Traditional publishing and the gift of patience

A wise woman (my agent) once told me to have patience.
Publishing has changed, she said, and what once took four to six weeks can take months.
I admit.
I thought maybe that was a bit of an overstatement.
But here we are nearly seven months into the submissions process with two passes and four editors still undecided. Well, I say undecided. The reality is that as of last month, they still hadn’t read my manuscript. They are busy.
Busy.
Busy.
Busy.
I understand better than ever now the pull toward self-publishing. This age of electronics and technology should have made things easier, and it has in many ways. But it has also added new layers of complications to the publishing process.
Advances in technology have made it easier to bombard editors with manuscripts. In the old days (like less than a decade ago) agents had to be more selective because each manuscript cost money to print and mail.
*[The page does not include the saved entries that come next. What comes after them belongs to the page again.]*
theorem State.checkLanded_frame (s : State) (k i : Nat) :
    s.checkLanded k i = { s with queues := (s.checkLanded k i).queues } := by
  unfold State.checkLanded; split <;> rfl

/-- Address of element i of a bank that drains to the yard. -/
def State.drainAt (s : State) (k : Nat) (d : List W32) (a tag i : Nat) : Nat :=
  s.yardAddr (s.queue k).lcore ((s.drainRegion k d).1 + tileOff (s.drainRegion k d).2
    (s.drainPlace k d a tag (i / 256) (i % 256)).1 (s.drainPlace k d a tag (i / 256) (i % 256)).2 4)

/-- A list of the elements of a bank whose places lie inside the drain region, in drain order. -/
def State.drainOrder (s : State) (k : Nat) (d : List W32) (a tag : Nat) (l : List Nat) : Prop :=
  l.Pairwise (· < ·) ∧ ∀ i, i ∈ l ↔ i < 65536 ∧ s.drainIn k d (s.drainPlace k d a tag (i / 256) (i % 256)) = true

/-- A yard drain stores its elements in order, each with its value or its sum with what is stored (R85, R95). -/
theorem State.drainYard_stores (s : State) (k : Nat) (d : List W32) (a tag : Nat) (acc : Bool) (data : SMap W32) :
    ∃ l, s.drainOrder k d a tag l ∧ (s.drainYard k d a tag acc data).1 = s.putWords (s.drainAt k d a tag)
      (fun i => (drainWord acc (s.word (s.drainAt k d a tag i)) (mget 0 data i)).bits) l := by
  refine ⟨(List.range 65536).filter fun i => s.drainIn k d (s.drainPlace k d a tag (i / 256) (i % 256)),
    ⟨List.pairwise_lt_range.filter _, fun i => by rw [List.mem_filter, List.mem_range]⟩, ?_⟩
  unfold State.drainYard State.putWords bankCells
  dsimp only
  rw [List.filter_map, List.map_map, List.foldl_map]
  congr 1
  funext x i
  simp only [Function.comp, Nat.div_add_mod]
  rfl

/-- No bank of the array drains. -/
theorem Core.drainPath_free {c : Core} {a : Nat} (free : ∀ b' < 4, (c.bank a b').use ≠ .drain) :
    (List.range 4).any (fun b' => decide ((c.bank a b').use = .drain)) = false := by
  simpa [List.any_eq_false] using free

section
variable {s : State} {n a b : Nat} {x : Bank} {t : Task}
  (hx : (s.core n).bank a b = x) (ht : s.task? x.owner.1 x.owner.2 = some t)
include hx ht

/-- With a tile of its sweep still ahead a bank does not land. -/
theorem State.sweepEnd_ahead {j : ArrJob} (hj : (s.core n).arr = some j) (h : j.sweeping x = true) :
    s.sweepEnd n a b = s := by
  unfold State.sweepEnd
  simp [hx, ht, hj, h]

/-- The last update of a sweep lands: its drain may start, or the bank is HELD. -/
theorem State.sweepEnd_lands (hu : x.use = .sweep) (hj : ∀ j, (s.core n).arr = some j → j.sweeping x = false) :
    s.sweepEnd n a b = if drains t.desc then s.setCore n ((s.core n).setBank a b { x with use := .landed })
      else (s.setCore n ((s.core n).setBank a b { x with st := .held, use := .none })).checkLanded x.owner.1 x.owner.2 := by
  unfold State.sweepEnd
  cases h : (s.core n).arr with
  | none => simp [hx, ht, hu, h]
  | some j => simp [hx, ht, hu, h, hj j h]

/-! ### Drains -/

/-- The drain path of the array is taken. -/
theorem State.drainStart_taken (h : ∃ b' < 4, ((s.core n).bank a b').use = .drain) : s.drainStart n a b = s := by
  have taken : (List.range 4).any (fun b' => decide (((s.core n).bank a b').use = .drain)) = true := by
    simpa [List.any_eq_true] using h
  unfold State.drainStart
  simp only [hx, ht, taken, or_true, if_true]

section
variable (hu : x.use = .landed) (free : ∀ b' < 4, ((s.core n).bank a b').use ≠ .drain)
include hu free

/-- A drain to the engine waits while no landing buffer is free (R163). -/
theorem State.drainStart_waits (dest : drainTo t.desc b x.tag = .engine) (hl : (s.core n).freeLanding = none) :
    s.drainStart n a b = s := by
  unfold State.drainStart
  simp [hx, ht, hu, Core.drainPath_free free, dest, hl]

/-- A drain to the engine hands its values to the free landing buffer (R163). -/
theorem State.drainStart_engine {lb : Nat} (dest : drainTo t.desc b x.tag = .engine)
    (hl : (s.core n).freeLanding = some lb) :
    s.drainStart n a b = s.setCore n (((s.core n).setBank a b { x with use := .drain }).setLanding lb
      { full := true, data := x.data, taken := 0, array := a, owner := x.owner }) := by
  unfold State.drainStart
  simp [hx, ht, hu, Core.drainPath_free free, dest, hl]
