-- ==== Sys2Proof/Tests/Slice0.lean ====
section
/-! SUPPORT. The model's own tests: decoding of words written out from the spec's encodings, the checks of WellFormed on
terms they refuse, one or two cycles per instruction with the results `95_test_vectors.md` gives, and for every statement
with hypotheses a state and operands that meet them. -/

namespace Sys2Proof.Tests

open Sys2Proof.Machine

/-- The outcome is this next state. -/
def answers (o : Host.Outcome State Fault Refusal) (t : State) : Bool :=
  match o with
  | .next u => decide (u = t)
  | .fault _ | .refused _ => false

/-- The outcome is this fault. -/
def faultsWith (o : Host.Outcome State Fault Refusal) (f : Fault) : Bool :=
  match o with
  | .fault g => decide (g = f)
  | .next _ | .refused _ => false

/-- A running state with one word, at the pc. -/
def st (pc : Addr) (r0 r1 : Byte) (k : Stack) (out : Byte) (w : Word) : State where
  pc := pc
  reg0 := r0
  reg1 := r1
  stack := k
  output := out
  input := 0#8
  inputs := []
  prog := Memory.write [] pc.toNat w
  status := .running

/-- The empty stack. -/
def empty : Stack := ⟨0#8, 0#8, 0#8, 0#8⟩

/-! WellFormed: an ill-formed term for each check. -/

theorem test_opmap_refuses_twice_the_same :
    opmapWf [.call, .call, .bz, .b, .add, .sub, .and, .ld, .out, .inp, .dout, .xor, .inXor] = false := by decide
theorem test_opmap_refuses_a_missing_mnemonic :
    opmapWf [.call, .ret, .bz, .b, .add, .sub, .and, .ld, .out, .inp, .dout, .xor] = false := by decide
theorem test_packing_refuses_overlapping_fields : CwPacking.wf { CwPacking.byRow with aluOpLsb := 5 } = false := by decide
theorem test_packing_refuses_a_bit_above_nine : CwPacking.wf { CwPacking.byRow with regWrLsb := 10 } = false := by decide
theorem test_packing_refuses_missing_codes : CwPacking.wf { CwPacking.byRow with aluSrcs := [.reg] } = false := by decide
theorem test_config_refuses_its_bad_opmap : Config.wf { Config.machine with opmap := [] } = false := by decide
theorem test_instr_without_opcode_refused :
    Instr.wellFormed { Config.machine with opmap := [.call] } (.ret .reg0 0#8) = false := by decide
theorem test_noncanonical_forms_refused :
    ((Instr.call .reg1 5#8).canonical || (Instr.ret .reg1 0#8).canonical || (Instr.ret .reg0 1#8).canonical ||
      (Instr.out .reg0 1#8).canonical) = false := by decide
theorem test_program_of_65_words_refused : programFits (List.replicate 65 0#13) = false := by decide
theorem test_unlawful_input_refused : inputLawful { Config.machine with inputHighZero := true } 0x10#8 = false := by decide
theorem test_memory_refuses_disorder : Memory.wf [(3, 1#13), (2, 1#13)] = false := by decide
theorem test_memory_refuses_zero_word : Memory.wf [(3, 0#13)] = false := by decide
theorem test_memory_refuses_address_64 : Memory.wf [(64, 1#13)] = false := by decide

/-! Decoding: words written out bit by bit from `30_encoding.md` R71, R75 (and `95_test_vectors.md` 2.2). -/

theorem test_decode_call : decode 0b0000000000101#13 = .ok (.call .reg0 5#8) := rfl
theorem test_decode_ret_junk : decode 0b0001111111111#13 = .ok (.ret .reg1 0xFF#8) := rfl
theorem test_decode_bz : decode 0b0010000001010#13 = .ok (.bz .reg0 10#8) := rfl
theorem test_decode_b : decode 0b0011000000001#13 = .ok (.b .reg0 1#8) := rfl
theorem test_decode_add : decode 0b0100000000011#13 = .ok (.add .reg0 3#8) := rfl
theorem test_decode_sub : decode 0b0101010101010#13 = .ok (.sub .reg0 0xAA#8) := rfl
theorem test_decode_and : decode 0b0110100000011#13 = .ok (.and .reg1 3#8) := rfl
theorem test_decode_ld : decode 0b0111000000101#13 = .ok (.ld .reg0 5#8) := rfl
theorem test_decode_out : decode 0b1000100000000#13 = .ok (.out .reg1 0#8) := rfl
theorem test_decode_in : decode 0b1001100000000#13 = .ok (.inp .reg1 0#8) := rfl
theorem test_decode_dout : decode 0b1010101010101#13 = .ok (.dout .reg1 0x55#8) := rfl
theorem test_decode_xor : decode 0b1011011111111#13 = .ok (.xor .reg0 0xFF#8) := rfl
theorem test_decode_in_xor : decode 0b1100111111111#13 = .ok (.inXor .reg1 0xFF#8) := rfl
theorem test_decode_lowest_invalid : decode 0b1101000000000#13 = .error (.invalidOpcode 13#4) := rfl
theorem test_decode_highest_invalid : decode 0b1111111111111#13 = .error (.invalidOpcode 15#4) := rfl
theorem test_encode_in_xor : encode (.inXor .reg0 0x0F#8) = 0x180F#13 := rfl
/-- The other bit order: the word's text is read from bit 0 on (D2). -/
theorem test_decode_other_bit_order :
    decodeWith { Config.machine with wordBitOrder := .firstIsBit0 } 0b1010000001110#13 = .ok (.ld .reg0 5#8) := by decide

/-! The ALU (`95_test_vectors.md` 2.3). -/

theorem test_alu_add_carry : alu .add 0x80#8 0x80#8 = ⟨0x00#8, false⟩ := rfl
theorem test_alu_sub_direction : alu .sub 0x03#8 0x05#8 = ⟨0xFE#8, false⟩ := rfl
theorem test_alu_sub_equal : alu .sub 0x05#8 0x05#8 = ⟨0x00#8, false⟩ := rfl
theorem test_alu_sub_zero : alu .sub 0x00#8 0x00#8 = ⟨0x00#8, true⟩ := rfl
theorem test_alu_and : alu .and 0xF0#8 0x0F#8 = ⟨0x00#8, true⟩ := rfl
theorem test_alu_xor : alu .xor 0x03#8 0x0A#8 = ⟨0x09#8, false⟩ := rfl
theorem test_alu_zero : alu .zero 0x00#8 0x12#8 = ⟨0x00#8, true⟩ := rfl
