-- ==== Sys2Proof/Decode.lean ====
section
/-! DEFINITION. The decoder, total on every 40-bit word, then the encoder, both from the tables of 30_encoding.md. -/

namespace Sys2Proof

/-- Why a word is `Illegal`. Both reasons raise the same fault, `ILLEGAL_COMMAND` (30_encoding.md R75, R76). -/
inductive Illegal where
  | reservedOpcode      -- opcode 0x00 or 0x05..0xFF (R75)
  | nonzeroMustBeZero   -- a legal opcode with a 1 in a must-be-0 bit (R76)
  deriving DecidableEq, Repr

/-- The decoder's answer: `Command | Illegal` (30_encoding.md R74). -/
inductive Decoded where
  | command (i : Instr)
  | illegal (why : Illegal)
  deriving DecidableEq, Repr

/-- Field `op`, bits [39:32] (30_encoding.md R70). -/
def opField (w : CmdWord) : Byte := w.extractLsb' 32 8

/-- Field `operand`, bits [31:0] (30_encoding.md R70). -/
def operandField (w : CmdWord) : U32 := w.extractLsb' 0 32

/-- A command whose must-be-0 bits are these (30_encoding.md R71, R76). -/
def ifZero {n : Nat} (mustBeZero : BitVec n) (i : Instr) : Decoded :=
  if mustBeZero = 0 then .command i else .illegal .nonzeroMustBeZero

/-- `Decode` (30_encoding.md R74): total, the whole word read at once. -/
def decode (w : CmdWord) : Decoded :=
  let op := opField w
  let d := operandField w
  if op = 0x01 then ifZero d .init
  else if op = 0x02 then ifZero (d.extractLsb' 8 24) (.updateByte (d.extractLsb' 0 8))
  else if op = 0x03 then .command (.updateU32le d)
  else if op = 0x04 then ifZero d .finalize
  else .illegal .reservedOpcode

/-- A command word from its two fields, `{op, operand}` (30_encoding.md R70). -/
def packWord (op : Byte) (operand : U32) : CmdWord := op ++ operand

/-- The encoder: the pattern column of 30_encoding.md R73. -/
def encode : Instr → CmdWord
  | .init => packWord 0x01 0
  | .updateByte imm8 => packWord 0x02 (imm8.setWidth 32)
  | .updateU32le imm32 => packWord 0x03 imm32
  | .finalize => packWord 0x04 0

/-- The instruction the decoder reads from a table word: one 40-bit number, bit 0 least significant, as
spec/opcode_table.json numbers it (98_reader.md). A number of more than 40 bits is no command word. Log 16. -/
def decodeTableWord (nbits w : Nat) : Option Instr :=
  let v := w % 2 ^ nbits
  if v < 2 ^ 40 then
    match decode (BitVec.ofNat 40 v) with
    | .command i => some i
    | .illegal _ => none
  else none

end Sys2Proof
end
Not so anymore.
Editors and agents are reading manuscripts on their Kindles, their Nooks and their iPads.
They are easy to receive, easy to edit and easy to read.
The savings in paper, printing and shipping costs is undeniable.
For the planet, this is a good thing.
Yeah, for the planet!
But for editors, it means this:
Bigger slush piles.
Heavier workloads.
Higher expectations.
Slower turn-arounds.
And, unfortunately, that’s not so good for me.
I have options, and self-publishing is one them. But there’s a huge trade-off. Self-publishing has no gatekeepers, no one evaluating manuscripts pre-publication, helping readers decide how to spend their time and money. Successful self-publishers must have more than great books. They must also excel in business, especially in the realms of marketing and promotion, and they must be willing to make huge investments of time.
Um, that’s not me.
I don’t want to start at the base of the publishing mountain, pushing through all the other climbers and struggling to the top. I don’t mind a good promotional workout, but I’d like a lift, please. I’d like the lift to the midway point that comes with traditional publishing via the publisher’s credibility with booksellers, readers and reviewers.
I know.
There is a price.
I have to pay with patience.
So here I am, trying to forget the manuscripts that sit in those editors’ in-boxes, focusing instead on the novel I just finished, the one that will most certainly need revisions when beta readers pass it back to me.
Here I am, turning back to my first novel, which I shelved for a while, trying to pick up the pace in the first one hundred and twenty pages.
Here I am, thinking up characters, plots and settings for yet another novel.
Here I am re-thinking.
Maybe patience isn’t a “price,” but rather a gift. Without patience, I’d be out there promoting and marketing self-published novels while juggling my home life of four young kids and a traveling husband. I wouldn’t be writing, at least not as much.
Writing is what I love.
So the patience that is necessary for traditional publishing is allowing me to do what I love.
Hmm.
I guess that’s a pretty good trade-off.
I’ll take it.

Time to smoulder

So close.
I am so close to finishing my second novel.
The first draft is complete.
The second is underway.
But writing will have to wait.
A line has formed in recent months that includes painting the newly re-walled living room, painting our oldest son’s room, baking a tent-shaped cake for the Cub Scouts cake auction and tilling a garden plot. All things that have to be worked around kids, kids and kids.
Something is always waiting.
But, when it comes to writing, waiting can be a good thing.
The longer writing waits, the more it smoulders.
As it smoulders, it builds strength.
Plot inconsistencies become clearer with each stroke of the paint brush. Characterization problems are resolved with a few dozen turns of the soil. Novels restructure themselves in a bowl full of cocoa powder, sugar, flour, eggs and vanilla.
When I return to the keyboard, I will have plenty of creative energy to burn.
And the novel won’t have to wait long.
I’ve decided to take a break for a few months from freelance work with the exception of one book editing job that I am excited to tackle. That will give me a few extra hours a week to devote to the novel. I should also be able to sneak some time in at night when all the kids are asleep after the painting is done.
I’m still hoping to be finished, really finished by summer,and the time spent thinking without the distraction of writing might just enable that.
Fewer wasted keystrokes.
Fewer wasted words.
More intense focus.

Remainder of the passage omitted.